/-- The privileged instructions in supervisor mode (R372 to R375, R377 to R380). -/
def Obligations.SupervisorResult : Prop :=
  ∀ (ea : Ea) (n : Fin 8) (s : State), s.sup = true →
    (operandReadable .w ea s = true →
      exec (.moveToSr ea) s = .next ((afterOperand .w ea s).putSr ((operandValue .w ea s).setWidth 16))) ∧
    (wordsReady s 1 = true →
      exec .andiToSr s = .next ((s.afterWords 1).putSr (s.getSr &&& s.streamWord 0)) ∧
      exec .oriToSr s = .next ((s.afterWords 1).putSr (s.getSr ||| s.streamWord 0)) ∧
      exec .eoriToSr s = .next ((s.afterWords 1).putSr (s.getSr ^^^ s.streamWord 0)) ∧
      exec .stop s = .next (((s.afterWords 1).putSr (s.streamWord 0)).setHalted true)) ∧
    exec (.moveFromUsp n) s = .next (s.setA n s.usp) ∧
    exec (.moveToUsp n) s = .next (s.setUsp (s.areg n)) ∧
    exec .reset s = .next s

/-- TRAP (R382), TRAPV (R383), ILLEGAL (R385) and CHK (R384): the vector each raises and when; CHK compares low words
as signed numbers, N tells which bound, the other flags are free (U4). -/
def Obligations.TrapResult : Prop :=
  ∀ (vec : Fin 16) (ea : Ea) (n : Fin 8) (s : State),
    let u := (afterOperand .w ea s).setDrawn (s.drawn + 1)
    let d := ((s.dreg n).setWidth 16).toInt
    let bound := ((operandValue .w ea s).setWidth 16).toInt
    exec (.trap vec) s = .next (afterRaise (BitVec.ofNat 8 (32 + vec.val)) s) ∧
    (s.ccr.v = true → exec .trapv s = .next (afterRaise 7 s)) ∧
    (s.ccr.v = false → exec .trapv s = .next s) ∧
    exec .illegal s = .next (afterRaise 4 (s.setPc (s.pc - 2))) ∧
    (operandReadable .w ea s = true →
      (d < 0 → ∃ z v c, exec (.chk ea n) s =
        .next (afterRaise 6 (u.setCcr { x := s.ccr.x, n := true, z := z, v := v, c := c }))) ∧
      (0 ≤ d → bound < d → ∃ z v c, exec (.chk ea n) s =
        .next (afterRaise 6 (u.setCcr { x := s.ccr.x, n := false, z := z, v := v, c := c }))) ∧
      (0 ≤ d → d ≤ bound → ∃ fn z v c, exec (.chk ea n) s =
        .next (u.setCcr { x := s.ccr.x, n := fn, z := z, v := v, c := c })))

/-! ### Frames: what an instruction leaves unchanged -/

/-- Every data register but those the instruction's rule writes, and every address register but its destination, the
registers its operand forms step, and A7 where it uses the stack or may change the mode, is unchanged (R29, R155, each
instruction's rule). -/
def Obligations.FrameRegisters : Prop :=
  ∀ (i : Instr) (s t : State), i.wf = true → exec i s = .next t →
    (∀ n, n ∉ writesD i s → t.dreg n = s.dreg n) ∧ (∀ n, n ∉ writesA i s → t.areg n = s.areg n)

/-- An instruction that stores nothing in the form it has leaves memory as it is (R63): a register destination, a
comparison, a form that only reads. -/
def Obligations.FrameNoStore : Prop :=
  ∀ (i : Instr) (s t : State), i.wf = true → storesTo i s = [] → exec i s = .next t → t.mem = s.mem

/-- An instruction that stores leaves every byte but those it stores to, at the addresses its rule computes: one operand,
the stack slot, MOVEM's and MOVEP's transfers (R63, R154). -/
def Obligations.FrameStore : Prop :=
  ∀ (i : Instr) (s t : State), i.wf = true → exec i s = .next t →
    ∀ b, b ∉ storesTo i s → Memory.get t.mem b = Memory.get s.mem b

/-- The flags and the rest of the status (R29, R241, R290, R330, R434): the instructions that write no flag leave all
five; those that never write X leave it; the bit instructions write Z alone; T, S and I change only in the six
privileged writers of SR. -/
def Obligations.FrameStatus : Prop :=
  ∀ (i : Instr) (s t : State), i.wf = true → exec i s = .next t →
    (writesNoFlag i = true → t.ccr = s.ccr) ∧
    (keepsX i = true → t.ccr.x = s.ccr.x) ∧
    (writesZOnly i = true → t.ccr.x = s.ccr.x ∧ t.ccr.n = s.ccr.n ∧ t.ccr.v = s.ccr.v ∧ t.ccr.c = s.ccr.c) ∧
    (writesSr i = false → t.t = s.t ∧ t.sup = s.sup ∧ t.imask = s.imask)

/-- The other registers (R23, R40, R41, R193): the opcode register, the trace latch and the parameters never change in an
instruction; halted changes only in STOP, which sets it; a shadow stack pointer changes only with the mode, or USP in
MOVE An,USP. The device history, the model's form of the device's state (log 3), only grows, by accesses at addresses
of a device window (R74, R77), and the pending interrupt level changes only where such an access was made (R35, R77).
The model's count of free values changes only in the instructions whose rule leaves a value open (U1, U2, U4; log 4). -/
def Obligations.FrameSpecial : Prop :=
  ∀ (i : Instr) (s t : State), i.wf = true → exec i s = .next t →
    t.ir = s.ir ∧ t.tracePend = s.tracePend ∧ t.config = s.config ∧
    (t.halted = s.halted ∨ (i = .stop ∧ t.halted = true)) ∧
    (t.sup = s.sup → t.ssp = s.ssp ∧ (t.usp = s.usp ∨ ∃ n, i = .moveToUsp n)) ∧
    (∃ l, t.devLog = l ++ s.devLog ∧ (l = [] → t.ipl = s.ipl) ∧
      ∀ e ∈ l, regionAt s.config e.addr = .window) ∧
    (drawsFree i = false → t.drawn = s.drawn)

/-! ### Invariants and whole-machine rules -/

/-- The invariants hold at reset, where no vector is pending. That memory at reset lists nothing and reads 0, so that pc
there is even, is the model's choice (log 2): R44 and R462 leave the image to the host. -/
def Obligations.ResetInv : Prop :=
  Machine.Inv State.reset ∧ State.reset.pendVec = 0 ∧ State.reset.pendVec ∈ pendable State.reset.config

/-- Every step keeps the invariant (R25, R27, R75): RAM in its canonical form with RAM addresses only, an even pc; and
no step changes a parameter (R43). -/
def Obligations.StepKeepsInv : Prop :=
  ∀ s t : State, Machine.Inv s → step s = .next t → Machine.Inv t ∧ t.config = s.config

/-- The list of exceptions is closed (R400, R401): from a state whose pending vector is one the core raises, every step
leaves one. -/
def Obligations.StepKeepsVectors : Prop :=
  ∀ s t : State, s.pendVec ∈ pendable s.config → step s = .next t → t.pendVec ∈ pendable t.config

/-- User mode is confined (R434, R435): no instruction run in user mode changes S, T, I, a shadow stack pointer or the
STOP state. -/
def Obligations.UserModeConfined : Prop :=
  ∀ (i : Instr) (s t : State), i.wf = true → s.sup = false → exec i s = .next t →
    t.sup = false ∧ t.t = s.t ∧ t.imask = s.imask ∧ t.usp = s.usp ∧ t.ssp = s.ssp ∧ t.halted = s.halted

/-- Entering and leaving supervisor mode (R435): a step enters it only by a delivery, and leaves it only by executing
RTE, MOVE to SR, ANDI to SR, EORI to SR or STOP; reset enters it. -/
def Obligations.ModeChanges : Prop :=
  (∀ s t : State, step s = .next t →
    (s.sup = false → t.sup = true →
      enabled s = .deliverException ∨ enabled s = .deliverTrace ∨ enabled s = .deliverInterrupt) ∧
    (s.sup = true → t.sup = false → enabled s = .execOne ∧
      ∃ i, decodeOp (s.streamWord 0) = .ok i ∧
        (i = .rte ∨ (∃ e, i = .moveToSr e) ∨ i = .andiToSr ∨ i = .eoriToSr ∨ i = .stop))) ∧
  (∀ s t : State, hostReset s = .next t → t.sup = true)
end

__Try it__. Using the records above, restate word for word the lines from the one with "(s.sup = false → t.sup = true →" through the one with "(s.streamWord 0) = .ok i ∧", both included.

__Exercise answer__.
    (s.sup = false → t.sup = true →
      enabled s = .deliverException ∨ enabled s = .deliverTrace ∨ enabled s = .deliverInterrupt) ∧
    (s.sup = true → t.sup = false → enabled s = .execOne ∧
      ∃ i, decodeOp (s.streamWord 0) = .ok i ∧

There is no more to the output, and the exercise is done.